Ma mâchoire se crispe et je me retiens de lui envoyer mon poing dans le visage.

– Si tu continues, tu vas devoir prendre des cours pour réapprendre à marcher parce que je vais te briser les jambes, craché-je.

Il relève un sourcil, nullement inquiet. Un gars l'appelle près de nous mais Tucker l'ignore, se concentrant exclusivement sur notre conversation.

– Cela n'empêche pas que j'ai gagné le pari.
– Qu'est-ce que tu veux ? bougonné-je entre mes lèvres.

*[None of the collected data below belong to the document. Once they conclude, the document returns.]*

-- ==== Sys2Proof/Laws/PerInstr.lean ====
section
/-! SUPPORT. What holds of each command as syntax: no word spells it, since no row of the command table gives its command bits
(log entry 15). -/

namespace Sys2Proof.Laws

/-- No word of any length spells the command. -/
def NoWord.Statement (i : Instr) : Prop := ∀ nbits w : Nat, decodeTableWord nbits w ≠ some i

/-- What the lemmas of the family rest on. -/
theorem noWord (i : Instr) : NoWord.Statement i := fun _ _ => nofun
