theorem execTxnRollback_ends (hask : txnAsk k w 3 s = (some o, u)) :
    execTxnRollback k w s = .next (txnOn o (fun v => txnEnd o 0 0 (txnIdle v)) u) := by
  simp only [execTxnRollback, hask]

theorem execTxnQuery_answers (hx : admAct s j 0xC0 4 = some x) (hid : cdw x 11 = fld F.CFG_TXN_ID_TXID 0 s)
    (hintime : s.cfg.timedOut.contains (cdw x 11) = false) :
    execTxnQuery (some j) w s = .next (admEnd x 0 (putBits (rd R.CFG_TXN_STAT 0 0 s) 4 4 0) s) := by
  have hother : (decide (cdw x 11 ≠ fld F.CFG_TXN_ID_TXID 0 s) || s.cfg.timedOut.contains (cdw x 11)) = false := by
    rw [hintime, hid]
    simp
  simp only [execTxnQuery, txnAsk_command hx, hother, Bool.false_eq_true, if_false]

theorem execTxnQuery_firmware (hask : txnAsk none w 4 s = (some none, u)) :
    execTxnQuery none w s = .next (put F.CFG_TXN_CTL_GO 0 0 u) := by
  simp only [execTxnQuery, hask]
  rfl

/-! ### A commit (R513–R516) -/

/-- The merged record stands in the copy that the commit writes. -/
def recordStored (s : State) : State :=
  norProgram (copyAddr (copyTarget s)) s.cfg.merged
    (norErase (copyAddr (copyTarget s)) (ceilDiv s.cfg.merged.length 4096 * 4096) s)

section
variable (hcommitting : txnState s = 2) (hnew : s.cfg.stored = false) (hu : u = recordStored s)
include hcommitting hnew hu

theorem execCommitStored_applies (hrun : flag F.FLT_STAT_SAFE 0 u = false) :
    execCommitStored true s = .next (commitApply u) := by
  subst hu
  unfold execCommitStored
  unfold recordStored at *
  simp only [hcommitting, hnew, hrun, ne_eq, not_true, decide_false, Bool.or_self, Bool.false_eq_true, if_false, Bool.not_true]

theorem execCommitStored_safe (hsafe : flag F.FLT_STAT_SAFE 0 u = true) :
    execCommitStored true s = .next (commitEnd s.cfg.num 0 0 0 u) := by
  subst hu
  unfold execCommitStored
  unfold recordStored at *
  simp only [hcommitting, hnew, hsafe, ne_eq, not_true, decide_false, Bool.or_self, Bool.false_eq_true, if_false, Bool.not_true,
    if_true]
  rfl

end

theorem execCommitArmQuiet_takes {a : Fin 4} (hcommitting : txnState s = 2) (hheld : cfgHeld s a = true)
    (hquiet : armQuiet s a = true) (hu : u = itemsApply ((staged s).filter (fun x => (itemArms x).contains a)) s) :
    execCommitArmQuiet a s =
      .next (commitBlobs { u with cfg := { u.cfg with arms := u.cfg.arms.filter (· != a.val) } }) := by
  subst hu
  simp only [execCommitArmQuiet, hcommitting, hheld, hquiet, ne_eq, not_true, decide_false, Bool.not_true, Bool.or_self,
    Bool.false_eq_true, if_false]

theorem execCfgBlobDone_completes (hone : wrote1 1 w = true) (hcommitting : txnState s = 2) (hstored : s.cfg.stored = true)
    (hquiet : s.cfg.arms = []) (hblob : s.cfg.blob = true) : execCfgBlobDone w s = .next (commitDone s) := by
  simp [execCfgBlobDone, hone, hcommitting, hstored, hquiet, hblob]

/-! ### The timeout (R512) -/

theorem execTxnRollbackTimeout_rollsBack (hopen : txnState s = 1)
    (hdue : s.cfg.timer + 1000000 * max 1000 (fld F.CFG_TXN_TMO_MS 0 s) ≤ s.time) :
    execTxnRollbackTimeout s = .next (raiseEvent 137 (txnIdle
      { s with cfg := { s.cfg with timedOut := fld F.CFG_TXN_ID_TXID 0 s :: s.cfg.timedOut } })) := by
  simp only [execTxnRollbackTimeout, hopen, Nat.not_lt.2 hdue, ne_eq, not_true, decide_false, Bool.or_self,
    Bool.false_eq_true, if_false]

end

/-- Settles O50: one lemma per action, commit step and timeout, for the case that the premises name. -/
theorem configurationTransactions : Obligations.ConfigurationTransactions :=
  ⟨fun _ _ _ _ hask hidle => execTxnBegin_opens (Prod.ext hask rfl) hidle rfl rfl,
    fun _ _ _ _ hask hopen => execTxnBegin_conflicts (Prod.ext hask rfl) hopen,
    fun _ _ hask => execTxnStage_firmware (Prod.ext hask rfl),
    fun _ _ _ _ hx hready => execTxnStage_command hx hready,
    fun _ _ _ _ hask => execTxnCommit_starts (Prod.ext hask rfl),
    fun _ _ _ _ hask => execTxnRollback_ends (Prod.ext hask rfl),
    fun _ _ _ _ hx hid hintime => execTxnQuery_answers hx hid hintime,
    fun _ _ hask => execTxnQuery_firmware (Prod.ext hask rfl),
    fun _ hcommitting hnew hrun => execCommitStored_applies hcommitting hnew rfl hrun,
    fun _ hcommitting hnew hsafe => execCommitStored_safe hcommitting hnew rfl hsafe,
    fun _ _ hcommitting hheld hquiet => execCommitArmQuiet_takes hcommitting hheld hquiet rfl,
    fun _ _ hone hcommitting hstored hquiet hblob => execCfgBlobDone_completes hone hcommitting hstored hquiet hblob,
    fun _ hopen hdue => execTxnRollbackTimeout_rollsBack hopen hdue⟩

end Sys2Proof.Proofs
end

section
/-! PROOFS. Duties of management (chapter 15): the end of boot, the watchdog, the life record, sensors, wear and fuses. -/

namespace Sys2Proof.Proofs

open Sys2Proof Sys2Proof.Machine Sys2Proof.Laws

section
variable {w : BusW} {s u : State}

/-! ### Boot, lock, watchdog and life record (R486, R490, R500, R511) -/

theorem execBootComplete_releases (hstage : s.cpr.stage = 2) (hpower : flag F.CPR_PL_LOSS 0 s = false) :
    execBootComplete s = .next (bootRelease (ratioCheck (cfgBoot (bootSlot s)))) := by
  simp [execBootComplete, hstage, hpower]

theorem execCfgLock_locks (hone : wrote1 0 w = true) : execCfgLock w s = .next (bootCommit s) := by
  simp [execCfgLock, hone]

theorem execWdtKick_restarts (hoff : flag F.MGT_WDT_EN 0 s = false) (hone : wrote1 31 w = true)
    (hu : u = busWrite R.MGT_WDT 0 0 w s) : execWdtKick w s = .next { u with mgt := { u.mgt with wdt := u.time } } := by
  subst hu
  simp [execWdtKick, hoff, hone]

theorem execWdtExpire_reports (hon : flag F.MGT_WDT_EN 0 s = true) (hrun : s.cpr.lyHeld = false)
    (hdue : s.mgt.wdt + 1000000 * fld1 F.MGT_WDT_TMO 0 s ≤ s.time) :
    execWdtExpire s = .next (report 216 none 5 0 0 0 { s with mgt := { s.mgt with wdt := s.time } }) := by
  simp [execWdtExpire, hon, hrun, hdue]

theorem execLifeRecordSave_saves (hrun : mgtRuns s = true)
    (hdue : s.mgt.saved + fld1 F.MGT_CTL_SAVE_S 0 s ≤ fld F.BLZ_TIME_SECONDS 0 s) :
    execLifeRecordSave s = .next (lifeSave s) := by
  simp [execLifeRecordSave, hrun, hdue]

/-! ### Sensors (R491–R493, R559) -/

/-- The samples in a row, up to 100, at which input `n` has stood at a rail. -/
def railCount (n : Nat) (v : Int) (s : State) : Nat :=
  if v ≤ 0 ∨ 1200000000 ≤ v then min 100 (Tab.get s.mgt.rails 0 n + 1) else 0

/-- The state with a sample of input `n` counted. -/
def railCounted (n : Nat) (v : Int) (s : State) : State :=
  { s with mgt := { s.mgt with rails := Tab.set s.mgt.rails 0 n (railCount n v s) } }

theorem flag_railCounted (f : Field) (i n : Nat) (v : Int) : flag f i (railCounted n v s) = flag f i s := rfl

section
variable (hon : mgtOn s = true)
include hon

theorem execThermalSample_checks {t : List (BitVec 16)}
    (hu : u = upTo 8 (fun k v => put F.MGT_TEMP_TEMP k (t.getD k 0).toNat v) s) :
    execThermalSample t s = .next (dieCheckers (tDie u) (tempEvents (tDie s) (tDie u) u)) := by
  subst hu
  simp only [execThermalSample, hon, Bool.not_true, Bool.false_eq_true, if_false]

section
variable {n : Fin 4} {v : Int}

theorem execThermistorSample_disabled (hdis : flag F.MGT_THM_EN n s = false) (hu : u = railCounted n v s) :
    execThermistorSample n v s = .next (thmChecker n (put F.MGT_THM_TEMP n 0x8000 u)) := by
  have hdis' : flag F.MGT_THM_EN n u = false := by rw [hu, flag_railCounted]; exact hdis
  simp only [railCounted, railCount] at hu
  simp only [execThermistorSample, hon, Bool.or_eq_true, decide_eq_true_eq, ← hu, hdis', Bool.not_true, Bool.not_false,
    Bool.false_eq_true, if_false, if_true]

/-- Between the rails the ratio of the balls gives the temperature, and the input is not open. -/
theorem execThermistorSample_measures (hen : flag F.MGT_THM_EN n s = true) (hlo : 0 < v) (hhi : v < 1200000000)
    (hu : u = { s with mgt := { s.mgt with rails := Tab.set s.mgt.rails 0 n.val 0 } }) :
    execThermistorSample n v s = .next (thmChecker n (put F.MGT_THM_OPEN n 0 (put F.MGT_THM_TEMP n
      (thmTemp (v * 2 ^ 32 / (1200000000 - v)).toNat (fld F.MGT_THM_BETA n u)) u))) := by
  have hen' : flag F.MGT_THM_EN n u = true := by rw [hu]; exact hen
  simp only [execThermistorSample, hon, Int.not_le.2 hlo, Int.not_le.2 hhi, decide_false, Bool.or_self, ← hu, hen',
    Bool.false_and, Bool.not_true, Bool.false_eq_true, if_false]

theorem execThermistorOpen_opens (hen : flag F.MGT_THM_EN n s = true) (hclosed : flag F.MGT_THM_OPEN n s = false)
    (hrail : 100 ≤ Tab.get s.mgt.rails 0 n.val) : execThermistorOpen n s = .next (thmChecker n
      (raiseEvent 139 (put F.MGT_THM_OPEN n 1 (put F.MGT_THM_TEMP n 0x8000 s)))) := by
  simp [execThermistorOpen, hon, hen, hclosed, Nat.not_lt.2 hrail]

end

/-- A monitor other than the one of the power-loss signal. -/
theorem execMonitorSample_checks {n : Fin 6} {v i : Int} (hn : n.val ≠ 3) :
    execMonitorSample n v i s = .next (monChecker n (voltCode 4095 v).toNat
      (put F.MGT_MON_V n (voltCode 4095 v).toNat (put F.MGT_MON_I n (senseCode i).toNat s))) := by
  simp only [execMonitorSample, hon, hn, ne_eq, not_false_eq_true, if_true, decide_false, Bool.false_and, Bool.not_true,
    Bool.false_eq_true, if_false]

theorem execRoSample_stores {t : List (BitVec 16)} :
    execRoSample t s = .next (upTo 16 (fun k v => put F.MGT_RO_SLOW k (t.getD k 0).toNat v) s) := by
  simp only [execRoSample, hon, Bool.not_true, Bool.false_eq_true, if_false]

end

/-! ### Wear (R494, R495) -/

/-- The wear record of region `r` with one more sample. -/
def wearSampled (r m : Nat) (s : State) : WearRec :=
  wearFit (powerHours s) { Tab.get s.mgt.wear {} r with
    hist := ((powerHours s, m) :: (Tab.get s.mgt.wear {} r).hist).take 64 }

theorem execWearSample_joins {r : Fin 72} {m : Nat} {y : WearRec} (hrun : mgtRuns s = true)
    (hen : flag F.MGT_CTL_WEAR_EN 0 s = true) (hfree : wearFenced s r = false) (hdue : wearDue s r (powerHours s) = true)
    (hy : y = wearSampled r m s) (hgood : y.state ≠ 3) :
    execWearSample r m s = .next { s with mgt := { s.mgt with
      wear := Tab.put s.mgt.wear r y, wearChange := (s.mgt.wearChange + 1) % 2 ^ 32,
      capSeen := s.mgt.capSeen || decide (r.val = 69) } } := by
  unfold wearSampled at hy
  simp only [execWearSample, hrun, hen, hfree, hdue, ← hy, hgood, Bool.not_true, Bool.or_self, decide_false,
    Bool.false_and, Bool.false_eq_true, if_false]

/-! ### Fuses (R498) -/

theorem execFuseBurn_starts (hu : u = busWrite R.MGT_FUSE 0 0 w s) (hone : wrote1 31 w = true)
    (hen : flag F.MGT_CTL_FUSE_EN 0 u = true) (hidle : u.mgt.burn = none) :
    execFuseBurn w s = .next (put F.MGT_FUSE_GO 0 1 { u with mgt := { u.mgt with burn := some (fld F.MGT_FUSE_OP 0 u,
      if fld F.MGT_FUSE_OP 0 u = 0 then fld F.MGT_FUSE_SVN 0 u else fld F.MGT_FUSE_KEY 0 u) } }) := by
  simp only [execFuseBurn, ← hu, hone, hen, hidle, Option.isSome_none, Bool.not_true, Bool.or_self, Bool.false_eq_true,
    if_false]

theorem execFuseBurnDone_ends {op v : Nat} (hburn : s.mgt.burn = some (op, v)) (ok : Bool) : execFuseBurnDone ok s =
    .next (put F.MGT_FUSE_GO 0 0 (put F.MGT_FUSE_DONE 0 1 (put F.MGT_FUSE_FAIL 0 (!ok).toNat
      { s with fuse := if ok then fuseSet op v s.fuse else fuseFailed op v s.fuse
               mgt := { s.mgt with burn := none } }))) := by
  simp only [execFuseBurnDone, hburn]

end
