-- ==== Sys2Proof/Machine/Ops.lean ====
section
/-! DEFINITION. The named operations over memory, host memory, messages and the catalogue's input queue. -/

namespace Sys2Proof.Machine

/- Lists of cells in canonical form. -/

/-- The byte listed at an address. -/
def cellGet (a : Nat) : List Host.Cell → Option Byte
  | [] => none
  | (b, v) :: t => if b = a then some v else cellGet a t

/-- The list with address `a` listed as `v`; addresses stay strictly rising. -/
def cellPut (a : Nat) (v : Byte) : List Host.Cell → List Host.Cell
  | [] => [(a, v)]
  | (b, w) :: t => if a < b then (a, v) :: (b, w) :: t else if b = a then (a, v) :: t else (b, w) :: cellPut a v t

/-- The list without address `a`. -/
def cellDel (a : Nat) (t : List Host.Cell) : List Host.Cell := t.filter (fun c => c.1 != a)

/-- One byte written where an unlisted address reads as zero. -/
def cellSet (a : Nat) (v : Byte) (t : List Host.Cell) : List Host.Cell :=
  if v = 0 then cellDel a t else cellPut a v t

/-- Bytes written from address `a` upward. -/
def cellsSet (a : Nat) : Bytes → List Host.Cell → List Host.Cell
  | [], t => t
  | v :: vs, t => cellsSet (a + 1) vs (cellSet a v t)

/-- `n` bytes read from address `a` upward, zero where nothing is listed. -/
def cellsRead (a n : Nat) (t : List Host.Cell) : Bytes := (List.range n).map (fun i => (cellGet (a + i) t).getD 0)

/- Islands (R22). -/

def islandOf (d : Dev) (i : Nat) : IslandSt := tabGet {} i d.power.islands

def setIsland (i : Nat) (x : IslandSt) (d : Dev) : Dev :=
  { d with power := { d.power with islands := tabSet i x d.power.islands } }

/- The device address map (R244, R245). -/

/-- Where a device address lies. -/
inductive Place where
  | lpddr (a : Nat)
  | scratch (h t o : Nat)
  | shared (h o : Nat)
  | fence (o : Nat)
  | nowhere
  deriving DecidableEq, Repr

/-- Table 10.1. -/
def placeOf (a : Nat) : Place :=
  if a < 0x4000000000 then .lpddr a
  else if 0x010000000000 ≤ a ∧ a < 0x010200000000 then
    let h := (a - 0x010000000000) / 0x20000000
    let o := (a - 0x010000000000) % 0x20000000
    if o < 0x14000000 then
      if o % 0x80000 < 0x60000 then .scratch h (o / 0x80000) (o % 0x80000) else .nowhere
    else if 0x1C000000 ≤ o ∧ o < 0x1D000000 then .shared h (o - 0x1C000000) else .nowhere
  else if 0x020000000000 ≤ a ∧ a < 0x020000100000 then .fence (a - 0x020000000000)
  else .nowhere

/-- Device addresses of on-chip memory (Table 10.1). -/
def scratchAddr (h t : Nat) : Nat := 0x010000000000 + h * 0x20000000 + t * 0x80000
def sharedAddr (h : Nat) : Nat := 0x010000000000 + h * 0x20000000 + 0x1C000000

/-- The installed LPDDR5X capacity: the channels of the mapping times the channel capacity (R256). -/
def lpBytes (m : Memory) : Nat := m.mapping.length * m.channelBytes

/-- The channel of a mapped LPDDR5X address (R257). -/
def channelOf (m : Memory) (a : Nat) : Nat := m.mapping.getD (a / 256 % m.mapping.length) 0

/-- The channel byte of a mapped LPDDR5X address (R257). -/
def channelByte (m : Memory) (a : Nat) : Nat := a / 256 / m.mapping.length * 256 + a % 256

/-- The bank of a scratchpad offset and its row (R247). -/
def scratchBank (o : Nat) : Nat := bits o 3 4
def scratchRow (o : Nat) : Nat := bits o 7 12
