-- ==== Sys2Proof/Machine/Faults.lean ====
section
/-! DEFINITION. What ends a context, block resets, the chip reset, and the assertion of fault sources with their
reactions (R307, R308, R396 to R406, R446 to R448, R470). -/

namespace Sys2Proof.Machine

/- Geometry (Table 0.6). -/

def hallsOfWing (w : Nat) : List Nat := (List.range 16).filter (fun h => hallWing h == w)

/- The ends of contexts. -/

/-- Whether an op's wait is for something its context holds. -/
def waitsOnCtx (w : OpWait) : Bool :=
  match w with
  | .run | .flight _ | .tiles | .snapshot | .update => true
  | _ => false

/-- Every op that waits for something the context held ends with a status. -/
def endCtxOps (c : Nat) (status : Nat) (d : Dev) : Dev :=
  (allQueues d).foldl
    (fun d q =>
      match (queueOf d q).cur with
      | some e =>
        if e.ctx = c then
          (e.issues.filter (fun i => waitsOnCtx i.wait)).foldl
            (fun d i => endOp q i.idx (opOutcome q i.idx { status := status } d)) d
        else d
      | none => d) d

/-- What a terminated context keeps (R308). -/
def strippedCtx (x : Ctx) : Ctx :=
  { place := x.place, saveBase := x.saveBase, saveBytes := x.saveBytes, disabled := x.disabled, terminated := true,
    progress := x.progress, schedules := x.schedules, boundary := x.boundary.map (fun b => { b with run := {} }) }

/-- A context is terminated (R307, R308). -/
def terminateCtx (c : Nat) (status : Nat) (d : Dev) : Dev :=
  stopCtxQueues c status (modCtx c strippedCtx (discardUpdates c (freeDecision c (endCtxOps c status (partGone c status d)))))

/- Blocks (R446). -/

/-- The placement record of a hall in a context. -/
def placeOfHall (x : Ctx) (h : Nat) : Option HallPlace := x.place.find? (fun p => p.hall == h)

def usesHall (x : Ctx) (h : Nat) : Bool :=
  match placeOfHall x h with
  | some p => p.mask != 0#20 || p.sharedCount != 0
  | none => false

def usesGallery (x : Ctx) (h g : Nat) : Bool :=
  match placeOfHall x h with
  | some p => p.mask.getLsbD g
  | none => false

/-- A range of LPDDR5X holds a line of a channel. -/
def rangeOnChannel (m : Memory) (base bytes c : Nat) : Bool :=
  if bytes = 0 then false
  else
    let first := base / 256
    let count := (base + bytes - 1) / 256 + 1 - first
    (List.range (min count m.mapping.length)).any (fun i => m.mapping.getD ((first + i) % m.mapping.length) 0 == c)

/-- The context is on the block (R446). -/
def ctxOnBlock (d : Dev) (x : Ctx) (b : Block) : Bool :=
  match b with
  | .wing w => (hallsOfWing w).any (usesHall x)
  | .hall h => usesHall x h
  | .gallery h g => usesGallery x h g
  | .island i => usesGallery x (i / 40) (i % 40 / 2)
  | .link _ => false
  | .channel c =>
    let on (r : Nat × Nat) : Bool := rangeOnChannel d.mem r.1 r.2 c
    let spill := (x.problem.bind (fun p => p.spillArea)).toList
    let work := (x.boundary.map (fun b => (b.workAddr, b.workBytes))).toList
    let homes := x.flights.flatMap (fun f =>
      (f.2.streams.filter (fun s => s.home == 2)).map (fun s => (s.offset, s.depth * s.slotBytes)))
    ((x.saveBase, x.saveBytes) :: (spill ++ work ++ homes)).any on

def ctxsOnBlock (d : Dev) (b : Block) : List Nat :=
  (d.ctxs.filter (fun p => !p.2.terminated && ctxOnBlock d p.2 b)).map (fun p => p.1)

/-- Table 18.4: level and number of a block. -/
def blockLevel (b : Block) : Nat × Nat :=
  match b with
  | .wing w => (2, w)
  | .hall h => (3, h)
  | .gallery h g => (4, 20 * h + g)
  | .island i => (5, i)
  | .link n => (6, n)
  | .channel c => (7, c)

/-- One block contains the other (R448). -/
def blockWithin (a b : Block) : Bool :=
  match a, b with
  | .hall h, .wing w => hallWing h == w
  | .gallery h _, .wing w => hallWing h == w
  | .island i, .wing w => hallWing (i / 40) == w
  | .gallery h _, .hall k => h == k
  | .island i, .hall k => i / 40 == k
  | .island i, .gallery h g => i / 40 == h && i % 40 / 2 == g
  | a, b => a == b

/-- The islands of a block. -/
def blockIslands (b : Block) : List Nat :=
  match b with
  | .wing w => (hallsOfWing w).flatMap (fun h => (List.range 40).map (fun k => 40 * h + k))
  | .hall h => (List.range 40).map (fun k => 40 * h + k)
  | .gallery h g => [40 * h + 2 * g, 40 * h + 2 * g + 1]
  | .island i => [i]
  | _ => []

/-- What the reset of a block does to memory: contents become undefined (Table 18.3). -/
def blockMemory (b : Block) (d : Dev) : Dev :=
  match b with
  | .wing w => (hallsOfWing w).foldl (fun d h => freshMark (.hall (Fin.ofNat 16 h)) d) d
  | .hall h => freshMark (.hall (Fin.ofNat 16 h)) d
  | .gallery h g => freshMark (.gallery (Fin.ofNat 16 h) (Fin.ofNat 20 g)) d
  | .channel c => freshMark (.unit (.channel (Fin.ofNat 32 c))) d
  | _ => d

/-- A link's reset: its retry buffer and its queued messages go, and it negotiates again (Table 18.3). -/
def chainLinkReset (n : Nat) (d : Dev) : Dev :=
  let d := dropTraffic n d
  let l := linkOf d n
  if l.state = .up then
    setLink n (negotiate { l with failures := 0 }) d
  else d

/-- The block's own units: a wing's rail restarts from 0.65 V, an island's PLL relocks, a link negotiates. -/
def blockUnits (b : Block) (d : Dev) : Dev :=
  match b with
  | .wing w =>
    { d with power := { d.power with
        setpoint := setAt w 650 d.power.setpoint
        rail := setAt w 650 d.power.rail
        islands := d.power.islands.map (fun p =>
          if hallWing (p.1 / 40) = w then
            (p.1, { p.2 with mhz := 0, gated := true, cls := 0, relock := none, waits := none })
          else p) } }
  | .island i =>
    let x := islandOf d i
    if x.mhz = 0 then d else setIsland i { x with relock := some x.mhz } d
  | .link n => chainLinkReset n d
  | _ => d

/-- A block reset (R446 to R448). A hall that stage 10 has not brought up is not reset. -/
def blockReset (b : Block) (status : Nat) (d : Dev) : Dev :=
  let early := !d.boot.ready && (blockLevel b).1 ≤ 5
  if early || d.fc.resets.any (fun r => blockWithin b r) then d
  else
    let users := ctxsOnBlock d b
    let d := users.foldl (fun d c => terminateCtx c status d) d
    let d := blockUnits b (blockMemory b d)
    let d := { d with fc := { d.fc with resets := d.fc.resets.filter (fun r => !blockWithin r b) ++ [b] } }
    logEv 0x0105 diePackage (blockLevel b).1 (blockLevel b).2 users.length d

/- Start-up and the chip reset (R439, R443, R446). -/

/-- Table 18.4: the code of a start-up's cause. -/
def causeCode (c : StartCause) : Nat × Nat :=
  match c with
  | .powerOn => (0, 0)
  | .perst => (1, 0)
  | .flr => (2, 0)
  | .hotReset => (3, 0)
  | .dlDown => (4, 0)
  | .fault s => (5, s)

/-- Sources whose checkers a chip reset itself resets; their causes end (R398). -/
def checkerReset (s : Nat) : Bool :=
  s == 5 || s == 18 || (linkOfSource s).isSome || (decide (64 ≤ s) && decide (s < 320))

def isFaultCause (c : StartCause) : Bool :=
  match c with
  | .fault _ => true
  | _ => false

/-- A chip reset (Table 18.3): everything outside the always-on domain, OTP and flash returns to its reset value, and
start-up runs from stage 2. A fault reaction keeps the PCI Express link, configuration and MSI-X table. -/
def chipReset (cause : StartCause) (d : Dev) : Dev :=
  let byFault := isFaultCause cause
  let count := if byFault then (if d.boot.ready then 0 else d.boot.faultResets + 1)
    else if cause = .perst then 0 else d.boot.faultResets
  let stop := byFault && count == 3
  let keepCause := (List.range 512).foldl (fun m s => if checkerReset s then setBit m s false else m) d.fc.cause
  let n : Dev :=
    { flash := d.flash
      clock := d.clock
      free := d.free
      tele := { since := d.clock }
      cat := d.cat
      ports := d.ports
      fc := { status := d.fc.status, cause := keepCause, history := d.fc.history, histCount := d.fc.histCount,
              nextSeq := d.fc.nextSeq, wireFaults := d.fc.wireFaults, fallbackUs := d.trust.fallbackUs }
      own := { owner := d.own.owner, overrides := d.own.overrides, heartbeatMs := d.own.heartbeatMs,
               lastBeat := d.own.lastBeat, silent := d.own.silent }
      host := if byFault then
          { d.host with quiesced := false, kept := true, waiting := [], held := [], cfgAnswer := none,
                        windows := [0, 0x010000000000, 0x020000000000, 0] }
        else { mem := d.host.mem, sent := d.host.sent }
      trust := { lifecycle := d.trust.lifecycle, uniqueId := d.trust.uniqueId, fallbackUs := d.trust.fallbackUs,
                 bootCap := d.trust.bootCap }
      boot := { stage := if stop then d.boot.stage else if d.boot.perstLow || d.boot.thermtrip then 1 else 2
                failed := stop
                stopped := if stop then some 3 else none
                cause := cause, startTime := d.clock, faultResets := count, perstLow := d.boot.perstLow,
                thermtrip := d.boot.thermtrip, testEn := d.boot.testEn, mgmtAddr := d.boot.mgmtAddr,
                aliveInLevel := d.boot.aliveInLevel, aliveInEdge := d.boot.aliveInEdge } }
  let n := freshMark .lpddr (freshMark .onChip n)
  let n := logEv 0x0101 dieNorth (causeCode cause).1 (causeCode cause).2 count n
  if stop then logEv 0x0104 dieNorth d.boot.stage 3 0 n else n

– Je veux que tu viennes la semaine prochaine, à cette petite « connerie », comme tu l'as appelée.

Je prends un air moqueur.

– Ce truc où les loups vont manger les agneaux sans défense ?

Je m'approche de lui, ignorant les battements de mon cœur qui s'accélèrent à cause de l'adrénaline, contre ma volonté. Je suis plus petite que lui mais je ne suis pas minuscule. Je le fixe dans les yeux alors qu'il penche légèrement la tête. Son souffle s'abat sur mes lèvres.

– Je ne suis pas un agneau. Tu ne vas pas me manger ou je ne sais quoi. 

– Les agneaux qui se battent sont les plus savoureux, termine-t-il.
– Je ne veux pas faire partie de ton jeu.
– Oh mais tu viens justement d'y entrer.

Je n'arrive pas à lire en lui. D'habitude, cela m'est assez simple. Les gens dévoilent leurs envies et leurs intentions comme un livre ouvert. Mais pas lui.

Je ne sais absolument pas de quoi il parle, ni quel est son but, mais s'il doit se passer quelque chose de stupide, je préfère contrôler la situation. Je ne réfléchis pas et rétorque :

– Alors, laisse-moi imposer mes règles.

Il secoue légèrement la tête et sa pomme d'Adam bouge doucement.

– Les règles sont faites pour être brisées. Pas de règles.

– Alors... Quel est le but du jeu ?

Tucker ne me répond pas. Est-ce que je suis une espèce de... défi ? Est-ce qu'il veut juste me pourrir la vie ?

J'aperçois T-J qui s'approche, une expression ravie sur le visage. Bordel, il ne manquait plus que ça. Je fais demi-tour et commence à m'éloigner, sentant le regard de Tucker sur ma nuque.

– Tu as perdu, lâche-t-il d'une voix forte, viens la semaine prochaine.

Toujours dos à lui, je dresse mon majeur dans sa direction et continue de m'éloigner.